THE DATA:

-- ==== Sys2Proof/Machine/Thermal.lean ====
section
/-! DEFINITION. The thermal manager (chapter 11): maxima, critical and rate conditions, the trip, the neighbour cross-check and the
stepping of the thermal limit. Temperatures are in 0.0625 °C. -/

namespace Sys2Proof.Machine

def setTmg (g : TmgState) (s : State) : State := { s with tmg := g }

/-- Sensor channel `8 × r + i` in the mask and in the comparators. -/
def isSuspect (s : State) (c : Nat) : Bool := bit (getF s (TMG.SUSPECT.SUSPECT (c / 32))) (c % 32)
def setSuspect (c : Nat) (b : Bool) (s : State) : State :=
  let f := TMG.SUSPECT.SUSPECT (c / 32)
  setF s f (putBit (getF s f) (c % 32) b)
def isTripped (s : State) (c : Nat) : Bool := bit (getF s (TMG.TRIPCMP.TRIPPED (c / 32))) (c % 32)
def tempOf (s : State) (c : Nat) : Int := getS s (HKS.CH.VALUE c)
def validCh (s : State) (c : Nat) : Bool := getB s (HKS.CH.VALID c)
def sensors8 (r : Nat) : List Nat := (List.range 8).map (fun i => 8 * r + i)

def thWarn (s : State) : Int := 16 * getF s TMG.THRESH.WARN
def thThrottle (s : State) : Int := 16 * getF s TMG.THRESH.THROTTLE
def thCrit (s : State) : Int := 16 * getF s TMG.THRESH.CRIT
def thHyst (s : State) : Int := 16 * getF s TMG.STEP_CTRL.HYST

/-- Regions of the 8 × 8 grid that share an edge (R256). -/
def adjacent (r : Nat) : List Nat :=
  (if 8 ≤ r then [r - 8] else []) ++ (if r % 8 ≠ 0 then [r - 1] else []) ++ (if r % 8 ≠ 7 then [r + 1] else []) ++
    (if r < 56 then [r + 8] else [])

/-- The largest of a list, where it has one. -/
def maxOf : List Int → Option Int
  | [] => none
  | x :: r => some (r.foldl max x)

/-! ### The hardware's work on a round -/

/-- Marks of the last round act now; a mark wins over a restore (R257, R258, R272). -/
def applyMarks (s : State) : State :=
  let l := s.tmg.maskNext
  let s1 := (l.filter (fun m => !m.2)).foldl (fun t m => setSuspect m.1 false t) (setTmg { s.tmg with maskNext := [] } s)
  (l.filter (fun m => m.2)).foldl (fun t m => setSuspect m.1 true t) s1

/-- The sensors a region's maximum is formed over (R259); a region whose valid sensors are all suspect has none stated. -/
def countedSensors (s : State) (r : Nat) : List Nat :=
  let v := (sensors8 r).filter (validCh s)
  if ((sensors8 r).filter (isSuspect s)).length > 2 then v else v.filter (fun c => !isSuspect s c)

def isBlind (s : State) (r : Nat) : Bool := (sensors8 r).all (fun c => !validCh s c)

/-- The maxima of the regions that are not blind; an unstated one is a free value (log entry 14). -/
def seenMax (s : State) : Assoc Int :=
  regions64.foldl (fun m r =>
    if isBlind s r then m
    else aIns m r (match maxOf ((countedSensors s r).map (tempOf s)) with | some t => t | none => sx 16 (freeVal s % 65536))) []

/-- The maximum of a blind region (R259); with every region blind it is a free value. -/
def blindMax (s : State) (m : Assoc Int) (r : Nat) : Int :=
  let add : Int := 16 * getF s TMG.XCHK_CTRL.BLIND_ADD
  match maxOf ((adjacent r).filterMap (aFind m)) with
  | some t => t + add
  | none => match maxOf (m.map (fun e => e.2)) with | some t => t + add | none => sx 16 (freeVal s % 65536)

/-- Region maxima of the round (R259). -/
def regionMax (s : State) : Assoc Int :=
  let m := seenMax s
  regions64.foldl (fun a r => aIns a r (match aFind m r with | some t => t | none => blindMax s m r)) []

/-- A maximum of the round was left open by the spec. -/
def maxOpen (s : State) : Bool :=
  regions64.all (fun r => isBlind s r) || regions64.any (fun r => !isBlind s r && (countedSensors s r).isEmpty)

/-- The region of the largest maximum, the lowest index first. -/
def hotRegion (m : Assoc Int) : Nat := m.foldl (fun a e => if aGet 0 m a < e.2 then e.1 else a) 0
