/-! ### Firmware update -/

/-- R423, R426 to R435, R438: a full check stages the image or erases its slot; the lines are decided 200 µs before T; at T the activation
moves on, or makes the staged images active, with MAIN by way of a gap; a trial ends confirmed, or at its expiry in a fall-back. -/
def Obligations.UpdatesAreCheckedAndTried : Prop :=
  ∀ (dt : Nat) (s a : State), a = advance dt s →
    (∀ (sig digest content flash : Bool) (off : Nat) (row : Instr), row = .updFullCheckDone dt sig digest content flash off → row.wf = true →
      (compOn a 2 = false ∨ a.upd.check = [] → Answers row s (untouched a)) ∧
      (∀ k id rest, compOn a 2 = true → a.upd.check = (k, id) :: rest → imageIn a (idleBank a) k = none →
        Answers row s (fun t => t.upd.check = rest ∧ t.upd.slots = a.upd.slots)) ∧
      (∀ k id rest im, compOn a 2 = true → a.upd.check = (k, id) :: rest → imageIn a (idleBank a) k = some im →
        (fullVerdict a k im sig digest content flash = none → Answers row s (fun t => t.upd.check = rest ∧ k ∈ t.upd.staged ∧
          t.upd.verified = some (imgId im.bytes) ∧ t.upd.buf = im.bytes ∧ t.upd.slots = a.upd.slots ∧ (roomRec a → eventWaits 0x0E40 t) ∧
          ∀ p, pktGet a id = some p → entryWritten a p.ring p.seq 0 1 im.len t)) ∧
        (∀ st d, fullVerdict a k im sig digest content flash = some (st, d) → Answers row s (fun t => t.upd.check = rest ∧
          t.upd.staged = a.upd.staged ∧ t.upd.verified = none ∧ imageIn t (idleBank a) k = none ∧
          (d = 9 → roomMsg a → messageWaits 0xEC 0xE84 off t) ∧
          ∀ p, pktGet a id = some p → entryWritten a p.ring p.seq st 0 (p.detail + 2 ^ 32 * d) t)))) ∧
    (let due := compOn a 2 = true ∧ updState a = updPending ∧ a.upd.decided = false ∧ actWithin a 200000 = true
    let calm := actEmergency a = false ∧ ∀ x, a.upd.emergAt = some x → x + ms 10 ≤ a.time.ticks
    (due → calm → Answers (.actDecision dt) s (fun t => t.upd = { a.upd with decided := true, deferOut := false } ∧ fieldsBut [] a t)) ∧
    (due → ¬ calm → Answers (.actDecision dt) s (fun t => t.upd = { a.upd with decided := true, deferOut := true } ∧ fieldsBut [] a t)) ∧
    (¬ due → Answers (.actDecision dt) s (untouched a))) ∧
    (∀ lines caravan row, row = .actSlot dt lines caravan → row.wf = true →
      (compOn a 2 = false ∨ updState a ≠ updPending ∨ actWithin a 0 = false → Answers row s (untouched a)) ∧
      (∀ seen, compOn a 2 = true → updState a = updPending → actWithin a 0 = true →
        seen = Nat.land (getF a UPD.ACT_GROUP.MASK) (lines / 2 * 2 + b2n (actDecide a).upd.deferOut) →
        (∀ next, seen ≠ 0 → next = actTime a + 1000000 * getC a UPD.CTRL.ACT_SLOT_MS 10 255 → Answers row s (fun t =>
          updState t = updPending ∧ actTime t = next % 2 ^ 64 ∧ t.upd.decided = false ∧ t.upd.staged = a.upd.staged ∧
          t.upd.slots = a.upd.slots ∧ getF t UPD.STATUS.DEFERRALS = min (getF a UPD.STATUS.DEFERRALS + 1) 255 ∧
          getF t UPD.ACT_GROUP.DEFER_SEEN = seen % 65536 ∧ (roomRec a → eventWaits 0x0E42 t) ∧
          (bit seen 0 = true → roomMsg a → messageWaits 0xE8 0xE80 (next / 1000) t))) ∧
        (seen = 0 → receiving a = false → activeBank a < 2 → a.upd.staged.Nodup → (∀ k ∈ a.upd.staged, k < 3) →
          (0 ∈ a.upd.staged → Answers row s (fun t => updState t = updGap ∧ runState t = runGap ∧ activeBank t = idleBank a ∧
            t.upd.staged = [] ∧ t.upd.trial = true ∧ t.upd.acted = a.upd.staged ∧ t.upd.oldBank = activeBank a ∧
            t.upd.gapAt = a.time.ticks ∧ t.upd.caravan = caravan ∧ (∀ c < 8, compState t c = coStopped) ∧
            (∀ j < 4, coreState t j = crHeld) ∧ getF t UPD.GAP.CARAVAN_LEN = cdiv caravan.length 64 ∧
            ∀ k < 3, imageIn t (activeBank t) k = imageIn a (if k ∈ a.upd.staged then idleBank a else activeBank a) k)) ∧
          (0 ∉ a.upd.staged → Answers row s (fun t => updState t = updTrial ∧ t.upd.trialAt = a.time.ticks ∧ t.upd.staged = [] ∧
            t.upd.trial = true ∧ activeBank t = activeBank a ∧ runState t = runState a ∧ (∀ y ∈ t.cmd.pkts, y.op ≠ 0x31) ∧
            (∀ k < 3, imageIn t (activeBank t) k = imageIn a (if k ∈ a.upd.staged then idleBank a else activeBank a) k) ∧
            ∀ p, a.cmd.pkts.filter (fun y => y.op == 0x31) = [p] →
              entryWritten a p.ring p.seq (if actTime a = a.upd.reqT then 0x0000 else 0x0005) 1 (actTime a) t))))) ∧
    (∀ (image : NewImage) (row : Instr), row = .updHandover dt image → row.wf = true →
      (updState a ≠ updGap → a.upd.resetDue = none → Answers row s (untouched a)) ∧
      (updState a = updGap → a.upd.resetDue = none → a.upd.verified ≠ some (idIn a (activeBank a) 0) →
        bankPasses a (activeBank a) (bankOk image.ok0 image.ok1 (activeBank a)) = false →
        ((passOver image.ok0 image.ok1 image.detail a).2 = false → Answers row s (fun t => coreState t 0 = crFailed ∧ runState t = runBoot)) ∧
        ((passOver image.ok0 image.ok1 image.detail a).2 = true → a.fw.absentOwed = false → Answers row s (fun t => updState t ≠ updGap ∧ updState t ≠ updTrial ∧
          getB t UPD.STATUS.FALLBACK = true ∧ getF t UPD.STATUS.FALLBACK_CAUSE = 5 ∧ t.upd.trial = false ∧
          (∀ k < 4, coreState t k = crRunning) ∧ ∀ y ∈ t.cmd.pkts, y.op ≠ 0x31))) ∧
      (updState a = updGap → a.upd.resetDue = none → a.fw.absentOwed = false →
        a.upd.verified = some (idIn a (activeBank a) 0) ∨ bankPasses a (activeBank a) (bankOk image.ok0 image.ok1 (activeBank a)) = true →
        Answers row s (fun t =>
        updState t = updTrial ∧ t.upd.trialAt = a.time.ticks ∧ runState t = (if safeOn a = true then runSafe else runRunning) ∧
        (∀ k < 4, coreState t k = crRunning) ∧ (∀ c < 8, compState t c = coRunning) ∧
        getF t UPD.CARAVAN.ADOPTED = adoptedMask a.upd.caravan image.decl % 256 ∧
        getF t UPD.CARAVAN.REBUILT = (255 - adoptedMask a.upd.caravan image.decl) % 256 ∧
        getF t UPD.GAP.LAST_GAP = min ((a.time.ticks - a.upd.gapAt) / 100) 65535 ∧
        getF t FW.GENERATION.GENERATION = (getF a FW.GENERATION.GENERATION + 1) % 2 ^ 32 ∧ (∀ y ∈ t.cmd.pkts, y.op ≠ 0x31) ∧
        getF t FW.IMAGE.IMAGE_ID = idIn a (activeBank a) 0 ∧ (roomRec a → eventWaits 0x0E43 t) ∧
        (caravanOk a.upd.caravan = false → adoptedMask a.upd.caravan image.decl = 0 ∧ (roomMsg a →
          messageWaits 0xEB 0xE83 a.upd.caravan.length t)))) ∧
      (∀ agent, updState a = updGap → a.upd.resetDue = some (2, agent) → atRest a = false →
        a.upd.verified = some (idIn a (activeBank a) 0) → Answers row s (fun t =>
        t.upd.resetDue = none ∧ getF t STA.RESET_STATUS.LAST_RESET = 2 ∧ t.time.step = 0))) ∧
    (let held := compOn a 2 = true ∧ updState a = updTrial ∧ getB a UPD.CTRL.AUTO_CONFIRM = true ∧ selfCheck a = true ∧
      a.upd.selfBad + ms 10000 ≤ a.time.ticks
    (held → Answers (.autoConfirm dt) s (fun t => updState t ≠ updTrial ∧ t.upd.trial = false ∧ t.upd.slots = a.upd.slots ∧
      (∀ k ∈ a.upd.acted, k < 3 → floorOf a k < 65536 → floorOf t k = max (floorOf a k) (svnIn a (activeBank a) k)) ∧
      (roomRec a → eventWaits 0x0E44 t) ∧ getB t UPD.STATUS.FALLBACK = getB a UPD.STATUS.FALLBACK)) ∧
    (¬ held → Answers (.autoConfirm dt) s (untouched a))) ∧
    (let expired := updState a = updTrial ∧ a.upd.trialAt + ms (1000 * getC a UPD.CTRL.CONFIRM_S 10 255) ≤ a.time.ticks
    (expired → Answers (.trialExpiry dt) s (fun t => updState t ≠ updTrial ∧ getB t UPD.STATUS.FALLBACK = true ∧
      getF t UPD.STATUS.FALLBACK_CAUSE = 1 ∧ t.upd.trial = false ∧ runState t = runBoot ∧ t.fw.restarts = a.fw.restarts ∧
      (0 ∈ a.upd.acted → activeBank t = a.upd.oldBank % 2) ∧ (roomRec a → eventWaits 0x0E45 t) ∧
      (waitingMsgs a < 255 → messageWaits 0xE9 0xE81 (1 + 256 * (trialId a % 2 ^ 24)) t))) ∧
    (¬ expired → Answers (.trialExpiry dt) s (untouched a)))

EXERCISE PROMPT: The reply should hold only the lines of the listing above starting at the line containing "0x31) = [p] →" and ending at the line containing "(∀ (image : NewImage)", exactly as written.

EXERCISE RESULT:
            ∀ p, a.cmd.pkts.filter (fun y => y.op == 0x31) = [p] →
              entryWritten a p.ring p.seq (if actTime a = a.upd.reqT then 0x0000 else 0x0005) 1 (actTime a) t))))) ∧
    (∀ (image : NewImage) (row : Instr), row = .updHandover dt image → row.wf = true →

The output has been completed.